C++ 在多线程应用程序中处理消息后返回Ptread_wait_____________________________ 我的应用程序有2个线程。 线程1,它在端口上保持对消息的轮询。线程1的代码如下所示 //创建线程的构造函数。 clRecvNanoMsgthr
在多线程应用程序中处理消息后返回Ptread_wait_____________________________C++ 在多线程应用程序中处理消息后返回Ptread_wait_____________________________ 我的应用程序有2个线程。 线程1,它在端口上保持对消息的轮询。线程1的代码如下所示 //创建线程的构造函数。 clRecvNanoMsgthr,c++,pthreads,C++,Pthreads,在多线程应用程序中处理消息后返回Ptread_wait_____________________________ 我的应用程序有2个线程。 线程1,它在端口上保持对消息的轮询。线程1的代码如下所示 //创建线程的构造函数。 clRecvNanoMsgthread::clRecvNanoMsgthread() { pthread_attr_t attr; pthread_attr_init(&attr); int error=pthread_create(&_thHandle,NULL,&(clR
我的应用程序有2个线程。
线程1,它在端口上保持对消息的轮询。线程1的代码如下所示
//创建线程的构造函数。
clRecvNanoMsgthread::clRecvNanoMsgthread()
{
pthread_attr_t attr;
pthread_attr_init(&attr);
int error=pthread_create(&_thHandle,NULL,&(clRecvNanoMsgthread::thStartFunction),NULL);
}
//线程函数
void*clRecvNanoMsgthread::thStartFunction(void*arg)
{
clrecvnanomg*p_instance=clrecvnanomg::getInstance();
if(OSAL_NULL!=p_实例)
{
p_实例->vrecievinloop();
}
}
//从vReceiveLoop调用function,从这里调用线程2。
void clRecvNanoMsg::processRecvMsg(无符号字符*缓冲区){
args recvBufferData;
int-MSGID;
if(NULL!=缓冲区){
memcpy(&recvBufferData.MsgID,(缓冲区+索引\u原始\u MsgID),数据大小\u两个字节);
memcpy(&recvBufferData.DataLength,(缓冲区+索引\u原始长度),数据大小\u两个字节);
recvBufferData.DevID=buffer[INDEX_DEV_ID];
recvBufferData.DevNr=缓冲区[索引开发编号];
memcpy(recvBufferData.data和缓冲区[INDEX_RAW_data],recvBufferData.DataLength);
recvBufferData.DataLength=ntohs(recvBufferData.DataLength);
coutDevNr=nanoData.DevNr;
memcpy(&data->data,&nanoData.data,sizeof(nanoData.data));
pthread_mutex_unlock(&_thMutexLock);
请帮助我们帮助您:(1)清晰地格式化您的问题文本和代码;(2)将您的问题简化为一个问题,并将其呈现出来(而不是从一个更大的程序中进行各种各样的摘录).clrecvnanomg是一个通过端口在nn_recv上轮询的线程。收到消息后,它将和事件发送到clNanoMsgCoreThread线程,并再次开始轮询。clNanoMsgCoreThread线程将从队列中取出缓冲区,并将DBUS消息作为IPC发送。问题是,在返回调用funct后,收到的第一个消息将通过DBUS发送给客户端ion clNanoMsgCoreThread::ThStartRotine在再次使用pthred_cond_wait时,它在那里崩溃。请检查并给我一些提示…我被这个问题困住了..谢谢
My application has 2 threads.
Thread 1, which keeps polling on port for message. code for Thread 1 as below
//constructor where thread is getting created.

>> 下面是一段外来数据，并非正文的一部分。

-- ==== Sys2Proof/Laws/State.lean ====
section
/-! SUPPORT. What each update of one part of the state leaves: one lemma per field per update. -/

namespace Sys2Proof.Machine

@[simp] theorem State.setReg_grade (s : State) (k : Nat) (v : Word) : (s.setReg k v).grade = s.grade := rfl
@[simp] theorem State.setReg_pending (s : State) (k : Nat) (v : Word) : (s.setReg k v).pending = s.pending := rfl
@[simp] theorem State.setReg_tick (s : State) (k : Nat) (v : Word) : (s.setReg k v).tick = s.tick := rfl
@[simp] theorem State.setReg_freeIdx (s : State) (k : Nat) (v : Word) : (s.setReg k v).freeIdx = s.freeIdx := rfl
@[simp] theorem State.setReg_counters (s : State) (k : Nat) (v : Word) : (s.setReg k v).counters = s.counters := rfl
@[simp] theorem State.setReg_shadows (s : State) (k : Nat) (v : Word) : (s.setReg k v).shadows = s.shadows := rfl
@[simp] theorem State.setReg_lastRaise (s : State) (k : Nat) (v : Word) : (s.setReg k v).lastRaise = s.lastRaise := rfl
@[simp] theorem State.setReg_rd (s : State) (k : Nat) (v : Word) : (s.setReg k v).rd = s.rd := rfl
@[simp] theorem State.setReg_hostMem (s : State) (k : Nat) (v : Word) : (s.setReg k v).hostMem = s.hostMem := rfl
@[simp] theorem State.setReg_d3hot (s : State) (k : Nat) (v : Word) : (s.setReg k v).d3hot = s.d3hot := rfl
@[simp] theorem State.setReg_aer (s : State) (k : Nat) (v : Word) : (s.setReg k v).aer = s.aer := rfl
@[simp] theorem State.setReg_evPhase (s : State) (k : Nat) (v : Word) : (s.setReg k v).evPhase = s.evPhase := rfl
@[simp] theorem State.setReg_evLost (s : State) (k : Nat) (v : Word) : (s.setReg k v).evLost = s.evLost := rfl
@[simp] theorem State.setReg_vecs (s : State) (k : Nat) (v : Word) : (s.setReg k v).vecs = s.vecs := rfl
@[simp] theorem State.setReg_rings (s : State) (k : Nat) (v : Word) : (s.setReg k v).rings = s.rings := rfl
@[simp] theorem State.setReg_jobs (s : State) (k : Nat) (v : Word) : (s.setReg k v).jobs = s.jobs := rfl
@[simp] theorem State.setReg_cmacSeq (s : State) (k : Nat) (v : Word) : (s.setReg k v).cmacSeq = s.cmacSeq := rfl
@[simp] theorem State.setReg_txSend (s : State) (k : Nat) (v : Word) : (s.setReg k v).txSend = s.txSend := rfl
@[simp] theorem State.setReg_xings (s : State) (k : Nat) (v : Word) : (s.setReg k v).xings = s.xings := rfl
@[simp] theorem State.setReg_regions (s : State) (k : Nat) (v : Word) : (s.setReg k v).regions = s.regions := rfl
@[simp] theorem State.setReg_blockResets (s : State) (k : Nat) (v : Word) : (s.setReg k v).blockResets = s.blockResets := rfl
@[simp] theorem State.setReg_quarantined (s : State) (k : Nat) (v : Word) : (s.setReg k v).quarantined = s.quarantined := rfl
@[simp] theorem State.setReg_faultN (s : State) (k : Nat) (v : Word) : (s.setReg k v).faultN = s.faultN := rfl
@[simp] theorem State.setReg_tc (s : State) (k : Nat) (v : Word) : (s.setReg k v).tc = s.tc := rfl
@[simp] theorem State.setReg_em (s : State) (k : Nat) (v : Word) : (s.setReg k v).em = s.em := rfl
@[simp] theorem State.setReg_emDup (s : State) (k : Nat) (v : Word) : (s.setReg k v).emDup = s.emDup := rfl
@[simp] theorem State.setReg_commitTick (s : State) (k : Nat) (v : Word) : (s.setReg k v).commitTick = s.commitTick := rfl
@[simp] theorem State.setReg_drainTold (s : State) (k : Nat) (v : Word) : (s.setReg k v).drainTold = s.drainTold := rfl
@[simp] theorem State.setReg_verCopy (s : State) (k : Nat) (v : Word) : (s.setReg k v).verCopy = s.verCopy := rfl
@[simp] theorem State.setReg_pad (s : State) (k : Nat) (v : Word) : (s.setReg k v).pad = s.pad := rfl
@[simp] theorem State.setReg_nextHandle (s : State) (k : Nat) (v : Word) : (s.setReg k v).nextHandle = s.nextHandle := rfl
@[simp] theorem State.setReg_countPairs (s : State) (k : Nat) (v : Word) : (s.setReg k v).countPairs = s.countPairs := rfl
@[simp] theorem State.setReg_dispExp (s : State) (k : Nat) (v : Word) : (s.setReg k v).dispExp = s.dispExp := rfl
@[simp] theorem State.setReg_dispOther (s : State) (k : Nat) (v : Word) : (s.setReg k v).dispOther = s.dispOther := rfl
@[simp] theorem State.setReg_dispNext (s : State) (k : Nat) (v : Word) : (s.setReg k v).dispNext = s.dispNext := rfl
@[simp] theorem State.setReg_teams (s : State) (k : Nat) (v : Word) : (s.setReg k v).teams = s.teams := rfl
@[simp] theorem State.setReg_threads (s : State) (k : Nat) (v : Word) : (s.setReg k v).threads = s.threads := rfl
@[simp] theorem State.setReg_turns (s : State) (k : Nat) (v : Word) : (s.setReg k v).turns = s.turns := rfl
@[simp] theorem State.setReg_istore (s : State) (k : Nat) (v : Word) : (s.setReg k v).istore = s.istore := rfl
@[simp] theorem State.setReg_lmem (s : State) (k : Nat) (v : Word) : (s.setReg k v).lmem = s.lmem := rfl
@[simp] theorem State.setReg_smem (s : State) (k : Nat) (v : Word) : (s.setReg k v).smem = s.smem := rfl
@[simp] theorem State.setReg_queues (s : State) (k : Nat) (v : Word) : (s.setReg k v).queues = s.queues := rfl
@[simp] theorem State.setReg_groups (s : State) (k : Nat) (v : Word) : (s.setReg k v).groups = s.groups := rfl
@[simp] theorem State.setReg_vtimes (s : State) (k : Nat) (v : Word) : (s.setReg k v).vtimes = s.vtimes := rfl
@[simp] theorem State.setReg_buckets (s : State) (k : Nat) (v : Word) : (s.setReg k v).buckets = s.buckets := rfl
@[simp] theorem State.setReg_gates (s : State) (k : Nat) (v : Word) : (s.setReg k v).gates = s.gates := rfl
@[simp] theorem State.setReg_gateAdm (s : State) (k : Nat) (v : Word) : (s.setReg k v).gateAdm = s.gateAdm := rfl
@[simp] theorem State.setReg_gateOpr (s : State) (k : Nat) (v : Word) : (s.setReg k v).gateOpr = s.gateOpr := rfl
@[simp] theorem State.setReg_promotions (s : State) (k : Nat) (v : Word) : (s.setReg k v).promotions = s.promotions := rfl
@[simp] theorem State.setReg_sweep (s : State) (k : Nat) (v : Word) : (s.setReg k v).sweep = s.sweep := rfl
@[simp] theorem State.setReg_dram (s : State) (k : Nat) (v : Word) : (s.setReg k v).dram = s.dram := rfl
@[simp] theorem State.setReg_tm (s : State) (k : Nat) (v : Word) : (s.setReg k v).tm = s.tm := rfl
@[simp] theorem State.setReg_cp (s : State) (k : Nat) (v : Word) : (s.setReg k v).cp = s.cp := rfl
@[simp] theorem State.setReg_lineA (s : State) (k : Nat) (v : Word) : (s.setReg k v).lineA = s.lineA := rfl
@[simp] theorem State.setReg_lineB (s : State) (k : Nat) (v : Word) : (s.setReg k v).lineB = s.lineB := rfl
@[simp] theorem State.setReg_prt (s : State) (k : Nat) (v : Word) : (s.setReg k v).prt = s.prt := rfl
@[simp] theorem State.setReg_har (s : State) (k : Nat) (v : Word) : (s.setReg k v).har = s.har := rfl
@[simp] theorem State.setReg_sec (s : State) (k : Nat) (v : Word) : (s.setReg k v).sec = s.sec := rfl
@[simp] theorem State.setReg_pwr (s : State) (k : Nat) (v : Word) : (s.setReg k v).pwr = s.pwr := rfl
@[simp] theorem State.setReg_mem (s : State) (k : Nat) (v : Word) : (s.setReg k v).mem = s.mem := rfl
@[simp] theorem State.setReg_far (s : State) (k : Nat) (v : Word) : (s.setReg k v).far = s.far := rfl
@[simp] theorem State.setReg_cli (s : State) (k : Nat) (v : Word) : (s.setReg k v).cli = s.cli := rfl

@[simp] theorem State.bump_grade (s : State) (a n : Nat) : (s.bump a n).grade = s.grade := rfl
@[simp] theorem State.bump_pending (s : State) (a n : Nat) : (s.bump a n).pending = s.pending := rfl
@[simp] theorem State.bump_tick (s : State) (a n : Nat) : (s.bump a n).tick = s.tick := rfl
@[simp] theorem State.bump_freeIdx (s : State) (a n : Nat) : (s.bump a n).freeIdx = s.freeIdx := rfl
@[simp] theorem State.bump_regs (s : State) (a n : Nat) : (s.bump a n).regs = s.regs := rfl
@[simp] theorem State.bump_shadows (s : State) (a n : Nat) : (s.bump a n).shadows = s.shadows := rfl
@[simp] theorem State.bump_lastRaise (s : State) (a n : Nat) : (s.bump a n).lastRaise = s.lastRaise := rfl
@[simp] theorem State.bump_rd (s : State) (a n : Nat) : (s.bump a n).rd = s.rd := rfl
@[simp] theorem State.bump_hostMem (s : State) (a n : Nat) : (s.bump a n).hostMem = s.hostMem := rfl
@[simp] theorem State.bump_d3hot (s : State) (a n : Nat) : (s.bump a n).d3hot = s.d3hot := rfl
@[simp] theorem State.bump_aer (s : State) (a n : Nat) : (s.bump a n).aer = s.aer := rfl
@[simp] theorem State.bump_evPhase (s : State) (a n : Nat) : (s.bump a n).evPhase = s.evPhase := rfl
@[simp] theorem State.bump_evLost (s : State) (a n : Nat) : (s.bump a n).evLost = s.evLost := rfl
@[simp] theorem State.bump_vecs (s : State) (a n : Nat) : (s.bump a n).vecs = s.vecs := rfl
@[simp] theorem State.bump_rings (s : State) (a n : Nat) : (s.bump a n).rings = s.rings := rfl
@[simp] theorem State.bump_jobs (s : State) (a n : Nat) : (s.bump a n).jobs = s.jobs := rfl
@[simp] theorem State.bump_cmacSeq (s : State) (a n : Nat) : (s.bump a n).cmacSeq = s.cmacSeq := rfl
@[simp] theorem State.bump_txSend (s : State) (a n : Nat) : (s.bump a n).txSend = s.txSend := rfl
@[simp] theorem State.bump_xings (s : State) (a n : Nat) : (s.bump a n).xings = s.xings := rfl
@[simp] theorem State.bump_regions (s : State) (a n : Nat) : (s.bump a n).regions = s.regions := rfl
@[simp] theorem State.bump_blockResets (s : State) (a n : Nat) : (s.bump a n).blockResets = s.blockResets := rfl
@[simp] theorem State.bump_quarantined (s : State) (a n : Nat) : (s.bump a n).quarantined = s.quarantined := rfl
@[simp] theorem State.bump_faultN (s : State) (a n : Nat) : (s.bump a n).faultN = s.faultN := rfl
@[simp] theorem State.bump_tc (s : State) (a n : Nat) : (s.bump a n).tc = s.tc := rfl
@[simp] theorem State.bump_em (s : State) (a n : Nat) : (s.bump a n).em = s.em := rfl
@[simp] theorem State.bump_emDup (s : State) (a n : Nat) : (s.bump a n).emDup = s.emDup := rfl
@[simp] theorem State.bump_commitTick (s : State) (a n : Nat) : (s.bump a n).commitTick = s.commitTick := rfl
@[simp] theorem State.bump_drainTold (s : State) (a n : Nat) : (s.bump a n).drainTold = s.drainTold := rfl
@[simp] theorem State.bump_verCopy (s : State) (a n : Nat) : (s.bump a n).verCopy = s.verCopy := rfl
@[simp] theorem State.bump_pad (s : State) (a n : Nat) : (s.bump a n).pad = s.pad := rfl
@[simp] theorem State.bump_nextHandle (s : State) (a n : Nat) : (s.bump a n).nextHandle = s.nextHandle := rfl
@[simp] theorem State.bump_countPairs (s : State) (a n : Nat) : (s.bump a n).countPairs = s.countPairs := rfl
@[simp] theorem State.bump_dispExp (s : State) (a n : Nat) : (s.bump a n).dispExp = s.dispExp := rfl
@[simp] theorem State.bump_dispOther (s : State) (a n : Nat) : (s.bump a n).dispOther = s.dispOther := rfl
@[simp] theorem State.bump_dispNext (s : State) (a n : Nat) : (s.bump a n).dispNext = s.dispNext := rfl
@[simp] theorem State.bump_teams (s : State) (a n : Nat) : (s.bump a n).teams = s.teams := rfl
@[simp] theorem State.bump_threads (s : State) (a n : Nat) : (s.bump a n).threads = s.threads := rfl
@[simp] theorem State.bump_turns (s : State) (a n : Nat) : (s.bump a n).turns = s.turns := rfl
@[simp] theorem State.bump_istore (s : State) (a n : Nat) : (s.bump a n).istore = s.istore := rfl
@[simp] theorem State.bump_lmem (s : State) (a n : Nat) : (s.bump a n).lmem = s.lmem := rfl
@[simp] theorem State.bump_smem (s : State) (a n : Nat) : (s.bump a n).smem = s.smem := rfl
@[simp] theorem State.bump_queues (s : State) (a n : Nat) : (s.bump a n).queues = s.queues := rfl
@[simp] theorem State.bump_groups (s : State) (a n : Nat) : (s.bump a n).groups = s.groups := rfl
@[simp] theorem State.bump_vtimes (s : State) (a n : Nat) : (s.bump a n).vtimes = s.vtimes := rfl
@[simp] theorem State.bump_buckets (s : State) (a n : Nat) : (s.bump a n).buckets = s.buckets := rfl
@[simp] theorem State.bump_gates (s : State) (a n : Nat) : (s.bump a n).gates = s.gates := rfl
@[simp] theorem State.bump_gateAdm (s : State) (a n : Nat) : (s.bump a n).gateAdm = s.gateAdm := rfl
@[simp] theorem State.bump_gateOpr (s : State) (a n : Nat) : (s.bump a n).gateOpr = s.gateOpr := rfl
@[simp] theorem State.bump_promotions (s : State) (a n : Nat) : (s.bump a n).promotions = s.promotions := rfl
@[simp] theorem State.bump_sweep (s : State) (a n : Nat) : (s.bump a n).sweep = s.sweep := rfl
@[simp] theorem State.bump_dram (s : State) (a n : Nat) : (s.bump a n).dram = s.dram := rfl
@[simp] theorem State.bump_tm (s : State) (a n : Nat) : (s.bump a n).tm = s.tm := rfl
@[simp] theorem State.bump_cp (s : State) (a n : Nat) : (s.bump a n).cp = s.cp := rfl
@[simp] theorem State.bump_lineA (s : State) (a n : Nat) : (s.bump a n).lineA = s.lineA := rfl
@[simp] theorem State.bump_lineB (s : State) (a n : Nat) : (s.bump a n).lineB = s.lineB := rfl
@[simp] theorem State.bump_prt (s : State) (a n : Nat) : (s.bump a n).prt = s.prt := rfl
@[simp] theorem State.bump_har (s : State) (a n : Nat) : (s.bump a n).har = s.har := rfl
@[simp] theorem State.bump_sec (s : State) (a n : Nat) : (s.bump a n).sec = s.sec := rfl
@[simp] theorem State.bump_pwr (s : State) (a n : Nat) : (s.bump a n).pwr = s.pwr := rfl
@[simp] theorem State.bump_mem (s : State) (a n : Nat) : (s.bump a n).mem = s.mem := rfl
@[simp] theorem State.bump_far (s : State) (a n : Nat) : (s.bump a n).far = s.far := rfl
@[simp] theorem State.bump_cli (s : State) (a n : Nat) : (s.bump a n).cli = s.cli := rfl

clRecvNanoMsgthread::clRecvNanoMsgthread()
{
pthread_attr_t attr;
pthread_attr_init(&attr);
int error = pthread_create(&_thHandle, NULL,&(clRecvNanoMsgthread::thStartFunction), NULL);
}
//Thread Function
void* clRecvNanoMsgthread::thStartFunction(void *arg)
{
clRecvNanoMsg* p_instance = clRecvNanoMsg::getInstance();
if(OSAL_NULL != p_instance)
{
p_instance->vRecieveinLoop();
}
}
//From vReceiveLoop below fucntion is called from where Thread 2 will be called.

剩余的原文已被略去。